2)      I am afraid of pretty much everything living. For example, I really love dogs, but I am afraid of big dogs. My mother tells me that I was badly bitten by our neighbor’s cocker spaniel when I was two years old, so that may explain it. But have you ever seen a cow or a horse up close? They’re so decorative in a pasture when I’m driving by, but at a foot away, they are gigantic, with hard hooves and big teeth! I am even afraid of chickens, especially the aforementioned alarm-clock roosters. They will peck a chunk out of your ankle just for meanness. When we lived in Georgia, we had some friends who were actual, not-pretend-type homesteaders, and they kept a flock of chickens in the backyard. They homeschooled, as we did, and one day the mom called me up and offered us a dissection field experience. It seems that her rooster had pecked her once too often, “and now he’s in the freezer,” she said. After the lab experiment, his next appearance involved dumplings. I am just not that tough, but I’m so glad she was.

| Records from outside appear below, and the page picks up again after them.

-- ==== Sys2Proof/Laws/Exec.lean ====
section
/-! SUPPORT. All that a command can do: a command that completes is one `respond`, and a well-formed one completes. -/

namespace Sys2Proof.Machine

/-- A fold that completes is one response. -/
theorem respondFold_next {op : Word → Word → Word} {vs : List Word} {s t : State}
    (h : respondFold op vs s = .next t) : ∃ lo, t = respondWord lo s := by
  rcases respondFold_cases op vs s with ⟨v, ws, -, -, hn⟩ | ⟨-, hn⟩ <;> rw [hn] at h <;> cases h
  exact ⟨_, rfl⟩

/-- A fold of one to four operands completes. -/
theorem respondFold_completes (op : Word → Word → Word) {vs : List Word} (s : State) (h : foldCountOk vs = true) :
    ∃ lo, respondFold op vs s = .next (respondWord lo s) := by
  have hc : 1 ≤ vs.length ∧ vs.length ≤ 4 := by simpa [foldCountOk] using h
  rcases respondFold_cases op vs s with ⟨v, ws, -, -, hn⟩ | ⟨rfl | hl, -⟩
  · exact ⟨_, hn⟩
  · simp at hc
  · omega

/-- A command that completes has answered by one `respond`. -/
theorem exec_next {i : Instr} {s t : State} (h : exec i s = .next t) : ∃ lo hi ninf, t = respond lo hi ninf s := by
  have fold : ∀ {op vs}, respondFold op vs s = .next t → ∃ lo hi ninf, t = respond lo hi ninf s := fun hf =>
    (respondFold_next hf).elim fun lo he => ⟨lo, 0, false, he⟩
  cases i with
  | or vs => exact fold h
  | and vs => exact fold h
  | xor vs => exact fold h
  | _ => cases h; exact ⟨_, _, _, rfl⟩

/-- A well-formed command completes. -/
theorem exec_completes {i : Instr} (s : State) (h : i.wellFormed = true) :
    ∃ lo hi ninf, exec i s = .next (respond lo hi ninf s) := by
  have fold : ∀ {vs} op, foldCountOk vs = true → ∃ lo hi ninf, respondFold op vs s = .next (respond lo hi ninf s) :=
    fun op hf => (respondFold_completes op s hf).elim fun lo he => ⟨lo, 0, false, he⟩
  cases i with
  | or vs => exact fold (· ||| ·) h
  | and vs => exact fold (· &&& ·) h
  | xor vs => exact fold (· ^^^ ·) h
  | _ => exact ⟨_, _, _, rfl⟩

end Sys2Proof.Machine
end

So will I keep on reading homesteading books? Oh, yes; I enjoy fantasy literature. When I’m out digging around in my (organic!) vegetable boxes, I can have that virtuous feeling that I’m doing my little part to get back to the land, get closer to God, save the planet, and feed my little family healthy food. And then I’ll come in and download How to Disconnect Your Soul from the Internet and Reconnect to the Earth into my e-reader.

Disclaimer: I read a library copy of Weekend Homesteader. My opinions are solely my own and do not reflect those of my employer or anyone else.

4 Comments

Filed under Book Reviews, Life's Travails- Big and Small

4 responses to “Homesteading as a Spectator Sport

  1. cindy

    I would homestead, but as there are only 24 hours in a day I still prefer to sleep at least 5 of them.

  2. Grin and chuckle, grin and chuckle!!! I really enjoyed this Cheryl! After growing mushrooms, all manner of inedible greens, and canning too many summers, making our own yogurt, krout, beer, jerky, & bread, slaughtering 50cent experimental chickens, and 5 dollar experimental turkeys, hauling manure (on a tarp in the station wagon, or minivan)cracking nuts, hanging laundry out to dry, composting, currently beekeeping — BUT never doing it ALL AT ONCE, but sporadically interjecting these activities within a 38 year marriage, we’ve been pretending for decades!

  3. Tracy

    I love when people read the books I buy! Oh, wait, I don’t do that anymore.